Talk:Absolute convergence

Untitled

Why is products of series here? —The preceding unsigned comment was added by 129.7.250.116 (talk • contribs) 14:21, 31 August 2006 (UTC)

It's not absolutely, logically necessary, but it demonstrates an important application of absolute convergence. Melchoir 14:54, 31 August 2006 (UTC)

Another user

The use of the word "theorem" in the (nice) discussion that starts: ". . . this theorem can be imagined as. . ." is confusing. There is a theorem that absolute convergence implies convergence: Is that meant here? This implies the too-loose-to-be-a-theorem vebiage about "rearrangements...intuitive." But the reader has not yet met the theorem, so it is premature to call it such here.

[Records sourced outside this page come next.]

/-- What a drain writes: its rows, flags, an entry address that was poisoned, and the state after draws and entry updates. -/
def drainRows (s : State) (c ctx tile t round : Nat) (drain : Word64) (epoch : Nat) : State × List (List Byte) × Flags × Option Nat :=
  let k := s.cluster c
  let m := k.tile tile
  if round = 3 then
    let inv := m.invalid || (k.tile (tile + 1)).invalid
    let his := tileValues k tile
    let los := tileValues k (tile + 1)
    let ps := (his.zip los).map (fun e =>
      if inv then (leBytes 4 canonNan.toNat ++ zeros 4, (0 : Flags))
      else
        let (p, f) := pairRead e.1.w e.2.w
        (leBytes 4 p.hi.toNat ++ leBytes 4 p.lo.toNat, f ||| e.1.flags ||| e.2.flags))
    (s, (List.range 32).map (fun r => ((ps.drop (32 * r)).take 32).flatMap (·.1)), if inv then fINV else ps.foldl (fun a p => a ||| p.2) 0, none)
  else if t = 0 ∧ m.int ∧ !m.invalid then
    (s, rows32 ((List.range 1024).map (fun i => (k.accGet tile (i / 32) (i % 32)).toNat)) |>.map (packRow 32), 0, none)
  else
    let vs := tileValues k tile
    let fl0 : Flags := vs.foldl (fun a v => a ||| v.flags) 0
    match tyOf t with
    | some (.sc f) =>
      let xs := vs.map (·.w)
      let mode := roundField round 0
      let steps := ((s.ctx? ctx).map (·.recSteps)).getD 8
      let (s1, o, tag, ep) :=
        if refTable drain then
          let (s1, r) := convertEntry s c steps (refAddr drain) epoch f (round == 2) mode xs
          (s1, r.out, r.tag, if r.poison then some (refAddr drain) else none)
        else
          let (s1, o) := tileAt s c f (round == 2) mode (refExp drain) xs
          (s1, o, refTag drain, none)
      (census s1 c ctx tag epoch f o, (rows32 o.codes).map (packRow f.bits), fl0 ||| o.flags, ep)
    | some ty =>
      if t = 4 then (s, (rows32 (vs.map (fun v => v.w.toNat))).map (packRow 32), fl0, none)
      else
        let rs := vs.zipIdx.map (fun v => convert (roundField round (Config.draw16 c (s.free + v.2)).toNat) ty (.fp fp32) 0 v.1.w.toNat)
        (if round = 2 then { s with free := s.free + 1024 } else s, (rows32 (rs.map (·.code))).map (packRow ty.bits), rs.foldl (fun a r => a ||| r.flags) fl0, none)
    | none => (s, [], 0, none)

/-- A drained tile after CLEAR. -/
def clearTile (k : Cluster) (t : Nat) : Cluster := { k with acc := Sparse.clear k.acc (1024 * t) (1024 * t + 1024), tmeta := Sparse.put TileMeta.fresh k.tmeta t TileMeta.fresh }

/-- The n-th waiting drain reads its tile, converts it, writes its rows and finishes (R215, R216). -/
def drainStart (s : State) (c n : Nat) : State :=
  let k := s.cluster c
  match k.drains[n]? with
  | some (.mdrain ctx rel tile addr stride t round clear fence drain epoch obj site) =>
    let ts := if round = 3 then [tile, tile + 1] else [tile]
    let rowLen := if round = 3 then 256 else 4 * tyBits t
    let earlier := (k.drains.take n).any (fun d => (drainTiles d).any ts.contains)
    if earlier || (!fence && (List.range 32).any (fun r => unavailable s (rowAddr addr stride r) rowLen)) then s
    else
      let s0 := s.setCluster c { k with drains := k.drains.eraseIdx n }
      let d : Done := { engine := .matrix, ctx := ctx, obj := obj, site := site, mark := none }
      if fence then addDone s0 c d
      else
        let poison (r : Nat) : Bool := ts.any (fun t => (k.tile t).poison.getLsbD r)
        let (s1, rows, fl, ep) := drainRows s0 c ctx tile t round drain epoch
        let s2 := rows.zipIdx.foldl (fun u e => storeMarked u (rowAddr addr stride e.2) e.1 (poison e.2 || ep.isSome)) s1
        let k2 := s2.cluster c
        let k3 := { k2 with matFlags := k2.matFlags ||| fl }
        let k4 := if clear then ts.foldl clearTile k3 else k3
        let bad := ts.zipIdx.flatMap (fun t => ((List.range 32).filter (fun r => (k.tile t.1).poison.getLsbD r)).map (fun r => 4096 * (rel + t.2) + 128 * r))
        let mark := match bad.head? with
          | some a => some (1, a, 4)
          | none => ep.map (fun a => (1, a, 2))
        addDone (s2.setCluster c k4) c { d with mark := mark }
  | _ => s

/-! ## Shadow recomputation (R275, R276) -/

/-- m × 2^e compared with n × 2^f: whether the first is larger. -/
def scaledGt (m : Nat) (e : Int) (n : Nat) (f : Int) : Bool :=
  if f ≤ e then decide (n < m * 2 ^ (e - f).toNat) else decide (n * 2 ^ (f - e).toNat < m)

/-- A quotient (m × 2^e) / (n × 2^f), n > 0, as FP32 rounded with RNE. -/
def quotFp (m : Nat) (e : Int) (n : Nat) (f : Int) : Word32 :=
  let q := 2 ^ 64 * m / n
  let sticky := decide (2 ^ 64 * m % n ≠ 0)
  (fp32.round .rne (.fin false (2 * q + (if sticky then 1 else 0)) (e - f - 65))).r32.w

/-- Smallest t from −300 to 300 with m × 2^e ≤ n × 2^(f + t). -/
def ceilLog2 (m : Nat) (e : Int) (n : Nat) (f : Int) : Int :=
  (((List.range 601).map (fun (k : Nat) => (k : Int) - 300)).find? (fun t => !scaledGt m e n (f + t))).getD 300

/-- The magnitude of a finite FP32 word. -/
def magOf (w : Word32) : Nat × Int :=
  match f32 w with
  | .fin _ m e => (m, e)
  | _ => (0, 0)

def maxMag (a b : Nat × Int) : Nat × Int := if scaledGt b.1 b.2 a.1 a.2 then b else a

/-- The sample in the buffer is compared, while the array is idle. -/
def shadowRecompute (s : State) (c : Nat) : State :=
  let k := s.cluster c
  match k.sample with
  | none => s
  | some x =>
    if !k.mq.isEmpty || !k.batches.isEmpty then s
    else
      let s1 := s.setCluster c { k with sample := none }
      let cells := x.rows.flatMap (fun r => (r.2.1.zip (r.2.2.zip x.cols)).map (fun e => (e.2.1, (sumPair ⟨e.1, 0⟩ (r.1.zip e.2.2)).1)))
      if cells.any (fun e => !(f32 e.2.hi).isFin || !(f32 e.2.lo).isFin) then s1.bump 0x08000008 1
      else
        let diffs := cells.map (fun e => (pairAdd ⟨e.1, 0⟩ ⟨e.2.hi ^^^ 0x80000000, e.2.lo ^^^ 0x80000000⟩).1.hi)
        let inf := diffs.any (fun w => !(f32 w).isFin)
        let num := diffs.foldl (fun a w => maxMag a (magOf w)) (0, 0)
        let den := cells.foldl (fun a e => maxMag a (magOf e.2.hi)) (1, -126)
        match s1.ctx? x.ctx with
        | none => s1
        | some cx =>
          let wide := inf || scaledGt num.1 num.2 den.1 (den.2 + cx.shadowLim)
          let s2 := s1.bump 0x08000007 1
          let s3 := if wide then s2.bump 0x08000009 1 else s2
          match Sparse.find? cx.census c with
          | none => s3
          | some base =>
            let a := base + 32 * x.tag
            let r := loadMem s3 a 32
            let samples := field r 24 4 + 1
            let overN := field r 28 4 + b2n wide 1
            let lg := ceilLog2 num.1 num.2 den.1 den.2
            let dm := signed 8 (field r 23 1)
            let dm1 : Byte := if inf then Config.freeByte s3.free else if num.1 = 0 then sbyte dm else sbyte (max dm lg)
            let fl := field r 22 1
            let alert := wide && fl / 4 % 2 == 0
            let dfp := if inf then 0x7F800000 else (quotFp num.1 num.2 den.1 den.2).toNat
            let s4 := if inf then s3.tick else s3
            let s5 := s4.setMem (Memory.store s4.mem.bytes a (r.take 22 ++ [BitVec.ofNat 8 (if alert then fl + 4 else fl), dm1] ++ leBytes 4 samples ++ leBytes 4 overN))
            if alert then postEvent s5 (ownerFn cx) 0x0881 x.tag (rec8 [x.ctx, (clusterSite c).toNat, x.tag, x.epoch, dfp, samples, overN]) else s5

end Sys2Proof.Machine
end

I generally like giving intuitive grounding for math, and I think this section does a good job of doing so. I can't think of good substitute for "theorem". Might be necessary to add more words.

Large rewrite

When I read this page I found that it didn't give enough information about the relation between absolute convergence and convergence, and especially that it conflated absolute and unconditional convergence. So I rewrote quite a bit of it.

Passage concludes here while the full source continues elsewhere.